■ **Task prompt**: Print, exactly as written, every line from the first line of the records below through the line containing "(09 R311). -/", and nothing further.

(Collected data entries)
/-- A bank with a register's value replaced. -/
def EvmBank.putReg (b : EvmBank) (r : Reg) (i : Nat) (v : W32) : EvmBank :=
  { b with regs := b.regs.put (r.addr i) (v ^^^ BitVec.ofNat 32 r.reset) }

/-- A register's stored value replaced, in both banks where it has two (09 R311). -/
def State.putReg (s : State) (r : Reg) (i : Nat) (v : W32) : State :=
  if r.banked then { s with evm := s.evm.putReg r i v, evmPend := s.evmPend.putReg r i v } else s.wr r i v

/-- A mask of the bits i below n that f picks. -/
def maskOf (n : Nat) (f : Nat → Bool) : Nat := ((List.range n).map (fun i => if f i then 2 ^ i else 0)).sum

/-- GLB_STAT.DEGRADED (17): CLK_STAT.DEGRADED, a retired Mirror, or a cluster out of service. -/
def degraded (s : State) : Bool :=
  clkDegraded s || (List.range 16).any (fun n => decide (s.fld .cluMirrorStat n 0 2 ≠ 0) || outOfService s n)

/-- What an agent reads at a canonical offset (16 R481; 17 R500). -/
def readReg (s : State) (agent off : Nat) : W32 :=
  match regAtOffset off with
  | none => 0
  | some r =>
    let i := r.index off
    let v := s.stored r i
    if r.base = Reg.glbMode.base then withBits v 0 3 s.mode.code
    else if r.base = Reg.glbStat.base then
      pack [(0, 1, bits v 0 1), (1, 1, flag (decide (macrosFailed s ≠ []))), (2, 1, flag (degraded s)),
        (3, 1, flag (decide (s.fld .errFatal 0 0 2 ≠ 0))), (16, 16, maskOf 16 (fun n => inService s n))] |>.setWidth 32
    else if r.base = Reg.clkStat.base then withBits v 6 1 (flag (clkDegraded s))
    else if r.base = Reg.schArbStat.base then withBits v 0 16 (arbOf s i).won
    else if r.base = Reg.cluBusy.base then BitVec.ofNat 32 (maskOf 32 (fun k => (slotAt s i k).isSome))
    else if r.base = Reg.cluSlotQ.base then
      match slotAt s i ((off % 0x400 - 0x200) / 4) with
      | some x => if slotRuns x then BitVec.ofNat 32 (x.qid + 2 ^ 31) else 0
      | none => 0
    else if r.base = Reg.cluRobStat.base then
      BitVec.ofNat 32 (poolUsed s i + 4096 * ((s.slots.filter (fun x => x.clu == i && x.loaves.any (fun l => l.stored))).length))
    else if r.base = Reg.cluMirrorStat.base then
      withBits (withBits v 2 1 (flag (slotAt s i 32).isSome)) 3 1 (flag (slotAt s i 33).isSome)
    else if r.base = Reg.admStageStat.base then withBits v 0 9 s.staged.length
    else if r.base = Reg.errLogStat.base then withBits v 16 7 (min 64 s.errQ.length)
    else if r.base = Reg.evmLineStat.base then
      withBits (withBits v 8 8 (maskOf 8 (fun k => (lineOf s (8 * i + k)).level))) 16 8
        (maskOf 8 (fun k => (lineOf s (8 * i + k)).masked))
    else if r.base = Reg.telTbLo.base then s.timebase.setWidth 32
    else if r.base = Reg.telTbHi.base then (assocGet s.tbLatch agent).getD 0
    else if r.base = Reg.fedStat.base then
      withBits v 9 4 (if federated s then maskOf 4 (fun m => decide (m ≠ ownMember s) && heardNow s m) else 0)
    else v

/-! Writes. -/

/-- The value after a write: every bit of class P, and the bits of class M under their mask (16 R481). -/
def Reg.merge (r : Reg) (old data : W32) : W32 :=
  let p := BitVec.ofNat 32 r.pBits
  let m := (data >>> 16) &&& BitVec.ofNat 32 r.mBits
  let v := (old &&& ~~~p) ||| (data &&& p)
  let w := (v &&& ~~~m) ||| (data &&& m)
  if r.base = Reg.regProtMap.base then w ||| 0x82 else w

/-- LOCK_SETUP. -/
def setupLocked (s : State) : Bool := bit (s.rd .regLock 0) 0

/-- Fields Refused in RUN are refused in RUN and in REST (16 R486, R487). -/
def refusing (s : State) : Bool := decide (s.mode = .run) || decide (s.mode = .rest)

/-- Why a write that is answered OK is dropped (16 R479, R486, R492): 0 not at all, 1 BUSY, 2 LOCKED. -/
def dropReason (s : State) (r : Reg) (old new data : W32) : Nat :=
  if setupLocked s && r.frozen && decide (old ≠ new) then 2
  else if refusing s && decide ((old ^^^ new) &&& BitVec.ofNat 32 r.refused ≠ 0) then 1
  else if r.base = Reg.glbMode.base then flag (modeReqBusy s (bits data 8 3))
  else if r.base = Reg.clkGate.base then flag (gateBusy s new)
  else if r.base = Reg.admQCtl.base then flag (decide (admState s = 4) && bit data 20 && bit data 4)
  else if r.base = Reg.dbgMemCtl.base then flag (bit data 23 && dbgBusy s data)
  else if r.base = Reg.tstMbistCtl.base then
    flag (bit data 20 && (decide (s.mode ≠ .test) || bit (s.rd .tstMbistStat 0) 0))
  else 0

/-- A dropped write is reported (16 R479). -/
def State.reportDrop (s : State) (reason agent off : Nat) : State :=
  (s.sEvent .regErr 0 (fun w => withBits (withBits (withBits w 0 4 reason) 4 2 agent) 8 16 off)).bump .regErrCount 0 0 32 1

/-! The timebase (13 R395, R396). -/

/-- ADD: a signed value; any but 0 is a step. -/
def State.tbAdd (s : State) (v : W64) : State :=
  if v = 0 then s else { s with timebase := s.timebase + v, tbStep := s.tbStep + 1 }

/-- LOAD. -/
def State.tbLoad (s : State) (v : W64) : State := { s with timebase := v, tbFrac := 0, tbStep := s.tbStep + 1 }

/-- SET_RATE. -/
def State.tbRate (s : State) (v : W32) : State := { (s.wr .telTbRate 0 v) with tbFrac := 0 }

/-! Admin queue 0 (09 R275, R280, R281). -/

/-- ENABLE changes from 0 to 1. -/
def State.admEnableSet (s : State) (agent : Nat) : State :=
  let a : Adm := { Adm.init with noticeBusy := s.adm.noticeBusy, noticeKept := s.adm.noticeKept, nextPoll := s.nomNs }
  ((({ s with adm := a }).discardStaged).setFld .admQStat 0 0 3 1).setFld .admQStat 0 4 2 agent

/-- Slot and doorbell reads of a queue that stops are answered without effect. -/
def State.admForget (s : State) : State :=
  let stop := fun (u : Purpose) => decide (u = .admSlot) || decide (u = .admDoorbell)
  let off := fun (a : Adm) => { a with dbActive := false, slotActive := false, rereadDue := none, kick := false }
  ({ s with acc := upd (fun a => stop a.purpose) (fun a => { a with purpose := .oldRead 0 0 0x10000 3 }) s.acc,
            held := s.held.filter (fun h => !stop h.purpose) }).setAdm off

/-- ENABLE is cleared: the command in progress runs to its end, then the queue is DISABLED. -/
def State.admEnableClear (s : State) : State :=
  if admState s = 0 ∨ admState s = 4 then s
  else
    let s1 := s.admForget
    if s1.adm.cmd.isNone then s1.discardStaged.setFld .admQStat 0 0 3 0 else s1.setFld .admQStat 0 0 3 4

/-! The test unit as its registers set it (19 R551 to R556). -/

/-- TST_UNIT_CTL as written: a change of MODE or PRBS, or an enable that rises, clears the unit's results and starts it. -/
def State.unitWritten (s : State) (u : Nat) (old new : W32) : State :=
  let rise := fun (k : Nat) => bit new k && !bit old k
  if bits old 0 5 ≠ bits new 0 5 ∨ rise 5 ∨ rise 6 then (s.unitClear u).unitStart u else s.testGo u

/-- TST_CTL as written: RUN from 0 to 1 restarts every generator and clears every checker's SYNC. -/
def State.runWritten (s : State) (old new : W32) : State :=
  if bit new 0 && !bit old 0 then (List.range 19).foldl (fun t u => (t.setSync u false).unitStart u) s
  else if bit old 0 && !bit new 0 then (List.range 16).foldl (fun t u => t.setSync u false) s
  else s

/-- TST_MBIST_CTL.GO (19 R551). -/
def State.mbistStart (s : State) : State :=
  let v := s.rd .tstMbistCtl 0
  { ((s.setFld .tstMbistCtl 0 20 1 0).wr .tstMbistStat 0 1) with mbist := some (bits v 0 19, bit v 19) }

■ **Task solution**:
/-- A bank with a register's value replaced. -/
def EvmBank.putReg (b : EvmBank) (r : Reg) (i : Nat) (v : W32) : EvmBank :=
  { b with regs := b.regs.put (r.addr i) (v ^^^ BitVec.ofNat 32 r.reset) }

/-- A register's stored value replaced, in both banks where it has two (09 R311). -/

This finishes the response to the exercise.